[Haskell] ANNOUNCE: Data.CompactString 0.1 - my attempt at a Unicode ByteString

Mon Feb 5 10:25:45 EST 2007

shelarcy wrote:
> Hello Twan,
> 
> On Mon, 05 Feb 2007 08:46:35 +0900, Twan van Laarhoven <twanvl at gmail.com> wrote:
>> I would like to announce my attempt at making a Unicode version of
>> Data.ByteString. The library is named Data.CompactString to avoid
>> conflict with other (Fast)PackedString libraries.
> 
> How about add abstract layer?
> 
> Spencer Janssen tried to provied abstract layer for Unicode ByteString,
> last year's summer of code project.
> It has no Unicode support. But it supplied a good layer, Stringable class.
> 
> http://code.google.com/soc/haskell/appinfo.html?csaid=B934AEBE95120AB2
> http://darcs.haskell.org/SoC/fps-soc/
> http://darcs.haskell.org/SoC/fps-soc-aug21/
> 
> 
>> The library uses a variable length encoding (1 to 3 bytes) of Chars into
>> Word8s, which are then stored in a ByteString.

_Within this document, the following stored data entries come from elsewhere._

-- ==== Sys2Proof/Decode.lean ====
section
/-!
DEFINITION. Decoding instruction, pattern and channel words from their parcels (Tables 5.2, 7.8, 10.1 to 10.9, R255 to R268),
total and rejecting by name; and after it the encoder, written from the same tables.
-/

namespace Sys2Proof

/-- Why bits are no instruction. -/
inductive DecodeError where
  /-- A parcel of the word is missing (R256). -/
  | short
  /-- OP is 0 or not assigned in the word's class (R255, R260, R263, R266, R268). -/
  | opcode
  /-- A function code is reserved (Table 10.4, Table 18.9). -/
  | function
  /-- A channel or pattern word breaks its layout (R128, R196). -/
  | layout
  deriving DecidableEq, Repr

/-- The n bits of w from bit lo up. -/
def fld {m : Nat} (w : BitVec m) (lo n : Nat) : BitVec n := w.extractLsb' lo n

/-- LEN of parcel 0 (R255). -/
def lenOf (w : Word32) : Nat := (fld w 0 2).toNat

/-- OP of parcel 0 (R255). -/
def opOf (w : Word32) : Nat := (fld w 5 7).toNat

/-- IDLE of parcel 0 (R255). -/
def idleOf (w : Word32) : BitVec 3 := fld w 2 3

/-- The parcels of a word whose parcel 0 is w (Table 10.1). -/
def parcelsOf (w : Word32) : Nat :=
  match lenOf w with
  | 0 => 1
  | 1 => 2
  | 2 => 3
  | _ => 6

/-- The common fields, with the word's must-be-zero bits tested (R258). -/
def hdrOf {n : Nat} (w : Word32) (mbz : BitVec n) : Hdr := ⟨idleOf w, decide (mbz ≠ 0)⟩

/-- The ALU family (Table 10.4). -/
def decodeAlu (w : Word32) : Except DecodeError Instr :=
  let h : Hdr := ⟨idleOf w, false⟩
  let d := fld w 12 5
  let a := fld w 17 5
  let b := fld w 22 5
  match (fld w 27 5).toNat with
  | 0 => .ok (.add h d a b)
  | 1 => .ok (.sub h d a b)
  | 2 => .ok (.mul h d a b)
  | 3 => .ok (.mulh h d a b)
  | 4 => .ok (.mulhn h d a b)
  | 5 => .ok (.div h d a b)
  | 6 => .ok (.divn h d a b)
  | 7 => .ok (.rem h d a b)
  | 8 => .ok (.remn h d a b)
  | 9 => .ok (.and h d a b)
  | 10 => .ok (.andn h d a b)
  | 11 => .ok (.or h d a b)
  | 12 => .ok (.xor h d a b)
  | 13 => .ok (.shl h d a b)
  | 14 => .ok (.shr h d a b)
  | 15 => .ok (.sha h d a b)
  | 16 => .ok (.rot h d a b)
  | 17 => .ok (.min h d a b)
  | 18 => .ok (.minn h d a b)
  | 19 => .ok (.max h d a b)
  | 20 => .ok (.maxn h d a b)
  | 21 => .ok (.cmpeq h d a b)
  | 22 => .ok (.cmpne h d a b)
  | 23 => .ok (.cmplt h d a b)
  | 24 => .ok (.cmpltn h d a b)
  | 25 => .ok (.cmple h d a b)
  | 26 => .ok (.cmplen h d a b)
  | 27 => .ok (.sel h d a b)
  | _ => .error .function

/-- The unary family (Table 10.4); SEXT and ZEXT keep B as their width code. -/
def decodeUnary (w : Word32) : Except DecodeError Instr :=
  let d := fld w 12 5
  let a := fld w 17 5
  let b := fld w 22 5
  match (fld w 27 5).toNat with
  | 0 => .ok (.clz (hdrOf w b) d a)
  | 1 => .ok (.ctz (hdrOf w b) d a)
  | 2 => .ok (.popc (hdrOf w b) d a)
  | 3 => .ok (.sext ⟨idleOf w, false⟩ d a b)
  | 4 => .ok (.zext ⟨idleOf w, false⟩ d a b)
  | _ => .error .function

/-- The atomics (Table 18.2). -/
def decodeAtomic (w : Word32) : Except DecodeError Instr :=
  let h := hdrOf w (fld w 30 2)
  let d := fld w 12 5
  let a := fld w 17 5
  let sp := fld w 22 5
  match (fld w 27 3).toNat with
  | 0 => .ok (.atadd h d a sp)
  | 1 => .ok (.atmin h d a sp)
  | 2 => .ok (.atmax h d a sp)
  | 3 => .ok (.atand h d a sp)
  | 4 => .ok (.ator h d a sp)
  | 5 => .ok (.atxch h d a sp)
  | 6 => .ok (.atcas h d a sp)
  | _ => .error .function

/-- The 32-bit class (Tables 10.2 and 10.3). -/
def decode32 (w : Word32) : Except DecodeError Instr :=
  let h0 : Hdr := ⟨idleOf w, false⟩
  let d := fld w 12 5
  let a := fld w 17 5
  let sp := fld w 22 5
  let imm10 := fld w 22 10
  let off := fld w 17 15
  match opOf w with
  | 0x01 => decodeAlu w
  | 0x02 => decodeUnary w
  | 0x03 => .ok (.addi h0 d a imm10)
  | 0x04 => .ok (.andi h0 d a imm10)
  | 0x05 => .ok (.ori h0 d a imm10)
  | 0x06 => .ok (.xori h0 d a imm10)
  | 0x07 => .ok (.shli (hdrOf w (fld w 28 4)) d a (fld w 22 6))
  | 0x08 => .ok (.shri (hdrOf w (fld w 28 4)) d a (fld w 22 6))
  | 0x09 => .ok (.shai (hdrOf w (fld w 28 4)) d a (fld w 22 6))
  | 0x0B => .ok (.ld (hdrOf w (fld w 30 2)) d a sp (fld w 27 3))
  | 0x0C => .ok (.st (hdrOf w (fld w 30 2)) d a sp (fld w 27 3))
  | 0x0D => decodeAtomic w
  | 0x10 => .ok (.b (hdrOf w d) off)
  | 0x11 => .ok (.bz h0 d off)
  | 0x12 => .ok (.bnz h0 d off)
  | 0x13 => .ok (.call h0 d off)
  | 0x14 => .ok (.ret (hdrOf w (fld w 12 20)))
  | 0x15 =>
    if fld w 16 1 = 0 then .ok (.prepLabel (hdrOf w (fld w 14 2)) (fld w 12 2) off)
    else .ok (.prepRegister (hdrOf w (fld w 22 10 ++ fld w 14 2)) (fld w 12 2) a)
  | 0x16 => .ok (.jp (hdrOf w (fld w 19 13 ++ d)) (fld w 17 2))
  | 0x17 => .ok (.loop h0 d off)
  | 0x18 => .ok (.boput (hdrOf w (fld w 24 8 ++ d)) a (fld w 22 2))
  | 0x19 => .ok (.boget (hdrOf w d) off)
  | 0x20 => .ok (.idle (hdrOf w d) off)
  | 0x21 => .ok (.realign (hdrOf w (fld w 12 20)))
  | 0x22 => .ok (.stamp (hdrOf w (fld w 19 13)) d (fld w 17 2))
  | 0x23 => .ok (.tkput (hdrOf w (fld w 25 7 ++ d)) (fld w 17 4) (fld w 21 4))
  | 0x24 => .ok (.tkget (hdrOf w (fld w 25 7 ++ d)) (fld w 17 4) (fld w 21 4))
  | 0x25 => .ok (.mark (hdrOf w d) off)
  | 0x26 => .ok (.fence (hdrOf w (fld w 22 10 ++ d)) (fld w 19 3) (fld w 17 2))
  | 0x27 => .ok (.evpop (hdrOf w off) d)
  | 0x28 => .ok (.evwait (hdrOf w (fld w 12 20)))
  | 0x29 => .ok (.sput (hdrOf w (fld w 22 10 ++ d)) a)
  | 0x2A => .ok (.sget (hdrOf w off) d)
  | 0x2B => .ok (.bbinit (hdrOf w (fld w 22 10 ++ d)) a)
  | 0x2C => .ok (.bbwait (hdrOf w (fld w 22 10 ++ d)) a)
  | 0x2D => .ok (.bbtest (hdrOf w (fld w 22 10)) d a)
  | 0x2E => .ok (.binrst (hdrOf w (fld w 21 11 ++ d)) (fld w 17 4))
  | 0x2F => .ok (.binfill (hdrOf w (fld w 24 8)) d (fld w 17 4) (fld w 21 3))
  | 0x30 => .ok (.binpass (hdrOf w (fld w 21 11 ++ d)) (fld w 17 4))
  | 0x31 => .ok (.binend (hdrOf w (fld w 21 11 ++ d)) (fld w 17 4))
  | 0x32 => .ok (.hinv (hdrOf w (fld w 22 10 ++ d)) a)
  | 0x33 => .ok (.hqry (hdrOf w (fld w 22 10)) d a)
  | 0x34 => .ok (.phend (hdrOf w (fld w 20 12 ++ d)) (fld w 17 3))
  | 0x35 => .ok (.segend (hdrOf w (fld w 25 7 ++ d)) (fld w 17 8))
  | 0x36 => .ok (.cask (hdrOf w (fld w 18 14)) d (fld w 17 1))
  | 0x37 => .ok (.trap (hdrOf w d) off)
  | 0x38 => .ok (.crd (hdrOf w (fld w 29 3)) d (fld w 17 12))
  | 0x39 => .ok (.cwr (hdrOf w (fld w 29 3)) d (fld w 17 12))
  | 0x3A => .ok (.halt (hdrOf w (fld w 12 20)))
  | 0x3B => .ok (.nop (hdrOf w (fld w 12 20)))
  | 0x3C => .ok (.brk (hdrOf w d) off)
  | 0x3D => .ok (.nslice (hdrOf w (fld w 25 7)) d (fld w 17 3) (fld w 20 5))
  | _ => .error .opcode
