-- ==== Sys2Proof/Machine/Copy.lean ====
section
/-!
DEFINITION. The copy engine: COPY's checks, its bytes in units of 64, the decant qualifiers, its completion, and the inbound ports of
scratchpads (R185 to R190, R204, R329, R369 to R374).
-/

namespace Sys2Proof.Machine

open Sys2Proof

/-! ### The word (Tables 18.11 and 18.12) -/

/-- DIR: the local end is the destination. -/
def copyDir (w : XferWord) : Bool := w.fn.getLsbD 6
/-- FAR. -/
def copyFar (w : XferWord) : Nat := (w.fn.extractLsb' 7 3).toNat
/-- BDIE. -/
def copyBdie (w : XferWord) : Bool := w.fn.getLsbD 10
/-- The cycle bound. -/
def copyBound (w : XferWord) : Nat := 16 * (w.imm.toNat % 2 ^ 12)
/-- Whether PARAM is laid out with a key. -/
def copyKeyed (w : XferWord) : Bool := decGcm w && decide (copyFar w ≤ 3)
/-- KEY. -/
def copyKey (w : XferWord) : Nat := (w.imm.extractLsb' 12 12).toNat
/-- SLOT. -/
def copySlot (w : XferWord) : Nat := (w.imm.extractLsb' 29 3).toNat

/-- The far offset field, its bits at and below PARAM[17] taken as zero where they hold `.topk`'s k. -/
def copyOffset (w : XferWord) : Nat :=
  let far := copyFar w
  let low (n : Nat) : Nat := if decTopk w then n / 64 * 64 else n
  if far ≤ 2 then (if copyKeyed w then (w.imm.extractLsb' 24 8).toNat else low (w.imm.extractLsb' 12 20).toNat)
  else if far = 3 then (if copyKeyed w then (w.imm.extractLsb' 24 5).toNat else low (w.imm.extractLsb' 12 17).toNat)
  else if far = 4 then low (w.imm.extractLsb' 12 17).toNat
  else 0

/-- Whether FAR, DIR or SLOT is reserved (R369). -/
def copyBad (w : XferWord) : Bool :=
  let far := copyFar w
  decide (5 < far) || (decide (far = 3) && !copyDir w) || (decide (3 < far) && copyDir w) ||
    (decide (far = 3) && decide (copySlot w = 7))

/-- Whether a bit that the word does not define is set: PARAM and B of FAR 5. -/
def copyMbz (w : XferWord) : Bool :=
  decide (copyFar w = 5) && (decide (w.b ≠ 0) || decide (w.imm.toNat / (if decTopk w then 2 ^ 18 else 2 ^ 12) ≠ 0))

/-- A transfer as its word and registers give it: the effective FAR (an own die address acts as FAR 0), the addresses, and which
qualifiers apply (R185 to R187, R369). -/
structure CopyPlan where
  far : Nat
  farAddr : Nat
  farCore : Nat
  handle : Word64
  count : Nat
  loc : Nat
  key : Option Nat
  topk : Option Nat
  tr : Nat
  deriving DecidableEq, Repr

/-- The far end's address, a sum of integers (R10, R369), or its handle offset. -/
def copyFarAddr (w : XferWord) (s : State) : Nat :=
  if copyFar w ≤ 1 then (regHere s w.b).val.toNat + copyOffset w else copyOffset w * 64

/-- Whether a FAR 1 address names the issuing core itself. -/
def copyOwnDie (w : XferWord) (s : State) : Bool :=
  decide (copyFar w = 1) && decide (copyFarAddr w s / 2 ^ 21 = (getCore s s.turn.core).lidx)

/-- Whether the destination is the issuing core's scratchpad. -/
def copyToOwn (w : XferWord) (s : State) : Bool := copyDir w || decide (copyFar w = 0) || copyOwnDie w s

/-- The transfer a COPY asks for. -/
def copyPlanOf (w : XferWord) (s : State) : CopyPlan :=
  let own := copyOwnDie w s
  let a := copyFarAddr w s
  let gcm := decGcm w && copyToOwn w s && !decZfill w
  { far := if own then 0 else copyFar w
    farAddr := if own then a % 2 ^ 21 else a
    farCore := if copyFar w = 1 then physOf s s.turn.core (a / 2 ^ 21) else s.turn.core
    handle := if 2 ≤ copyFar w ∧ copyFar w ≤ 4 then readHandle (getCore s s.turn.core) w.b.toNat else 0
    count := (regHere s w.c).val.toNat
    loc := xferLocal w s % 2 ^ 64
    key := if gcm then some (copyKey w) else none
    topk := if decTopk w && !decZfill w && !gcm then some (w.imm.toNat / 2 ^ 12 % 64 + 1) else none
    tr := if decZfill w || decTopk w then 0 else if decTr16 w then 2 else if decTr8 w then 1 else 0 }

/-- The bytes a plan reads from its source. -/
def planSrc (p : CopyPlan) : Nat := if p.key.isSome then p.count + 32 else p.count

/-- The bytes a plan writes to its destination. -/
def planDst (p : CopyPlan) : Nat := match p.topk with | some k => p.count * k / 64 | none => p.count

/-- The bytes of a transpose's block (R187). -/
def trBlock (tr : Nat) : Nat := if tr = 1 then 16384 else 8192

/-- The warnings of a COPY's fallbacks (R186, R187). -/
def copyWarns (w : XferWord) (p : CopyPlan) : List Nat :=
  (if copyMbz w then [warnMbz] else []) ++
    (if decSeveral w || (decGcm w && p.key.isNone) || (decZfill w && decDec w) || (decTopk w && p.key.isSome) then [warnDec]
      else []) ++
    (if p.tr ≠ 0 ∧ p.count % trBlock p.tr ≠ 0 then [warnDtr] else [])

/-! ### Issue (R369, R370) -/

/-- An own range within 2^21 and class 0's set. -/
def copyOwnRange (s : State) (rd wr : Bool) (a n : Nat) : Except Raise Unit :=
  if 2 ^ 21 < a + n || !phaseOk (getCore s s.turn.core) 0 s.cyc rd wr a n then .error (Raise.at_ 0x26 a a) else .ok ()

/-- A die address: its bits [63:30] zero (0x21), its index below LCOUNT (0x23). -/
def dieAddress (s : State) (a : Nat) : Except Raise Unit :=
  if 2 ^ 30 ≤ a then .error (Raise.at_ 0x21 a a)
  else if lcountOf s s.turn.core ≤ a / 2 ^ 21 then .error (Raise.at_ 0x23 a a)
  else .ok ()

/-- Whether a key slot is bound to the core's world and holds a key (R190). -/
def keyReady (s : State) (k : Nat) : Bool :=
  decide ((getKey s k).world = some (getCore s s.turn.core).world) && (getKey s k).key.isSome

/-- A check that raises where its condition does not hold. -/
def need (ok : Bool) (r : Raise) : Except Raise Unit := if ok then .ok () else .error r

/-- The first of a list of checks to fail. -/
def firstError : List (Except Raise Unit) → Except Raise Unit
  | [] => .ok ()
  | .ok _ :: cs => firstError cs
  | .error r :: _ => .error r

/-- The checks of R370, in order; under `.zfill` the destination's alone (R186). -/
def copyChecks (w : XferWord) (p : CopyPlan) (s : State) : Except Raise Unit :=
  let zf := decZfill w
  let dir := copyDir w
  let farLen := if dir then planSrc p else planDst p
  let locLen := if dir then planDst p else planSrc p
  let onHandle := decide (2 ≤ p.far) && decide (p.far ≤ 4)
  let space := if p.far ≠ 2 then 0 else if hSpace p.handle = 2 then 2 else 1
  firstError [
    need (regHere s w.c).static (Raise.of 0x14),
    need (p.key.isNone || decide (p.count ≤ 65536)) (Raise.at_ 0x21 p.loc p.loc),
    need (p.topk.isNone || decide (p.count % 512 = 0)) (Raise.of 0x01),
    (if onHandle && !(zf && dir) then
      useHandle s s.turn.core w.b.toNat p.handle p.farAddr farLen (some space) false 0x31 (!dir) else .ok ()),
    (if zf && !dir then .ok () else copyOwnRange s (!dir) dir p.loc locLen),
    (if decide (p.far = 0) && !(zf && dir) then copyOwnRange s dir (!dir) p.farAddr farLen else .ok ()),
    (if decide (p.far = 1) && !(zf && dir) then dieAddress s p.farAddr else .ok ()),
    need (decide (p.far ≠ 1) || (zf && dir) || decide (p.farAddr % 2 ^ 21 + farLen ≤ 2 ^ 21)) (Raise.at_ 0x21 p.farAddr p.farAddr),
    need (p.key.all (keyReady s)) (Raise.of 0x28)]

The structure is very
>> much based on Data.ByteString, most of the implementation is copied from
>> there. Hopefully this means that fusion rules could be copied as well.
> 
> UTF-8 also uses 4 to 6 byte encodings now.
> CJK Unified Ideographs Extension B, Tai Xuan Jing Symbol and Music Symbol,
> etc ... use 4 byte encoding.

Looking at several sources, it seems you are incorrect.

Haskell Char go up to Unicode 1114111 (decimal) or 0x10ffff Hexidecimal).
These are encoded by UTF-8 in 1,2,3,or 4 bytes.

CJK Unified Ideographs Extension B starts at 131072 or 0x20000
Tai Xuan Jing Symbols start at 119552 or 0x1d300

These are all within the official utf-8 encoding scheme.

> 
> Many Hasekll UTF-8 libraries doesn't support over 3 byte encodings.

UTF-8 uses 1,2,3, or 4 bytes.  Anything that does not support 4 bytes does  not
support UTF-8

> But Takusen's implementation support it correctly.

The Takusen does have unreachable dead code to serialize Char as (ord c :: Int)
up to 31 bits into as many as 6 bytes.  But it does decode up to 6 bytes to 31
bits and try to "chr" this from Int to Char.  Decoding that many bits is not
consistent with the UTF-8 standard.

> 
> http://darcs.haskell.org/takusen/Foreign/C/UTF8.hs
> http://www.haskell.org/pipermail/libraries/2007-February/006841.html
> 
> How about support 4 to 6 byte encodings?

UTF-8 is a 4 byte encoding.  There is no valid UTF-8 5 or 6 byte encoding.

> 
> 
> Best Regards,
>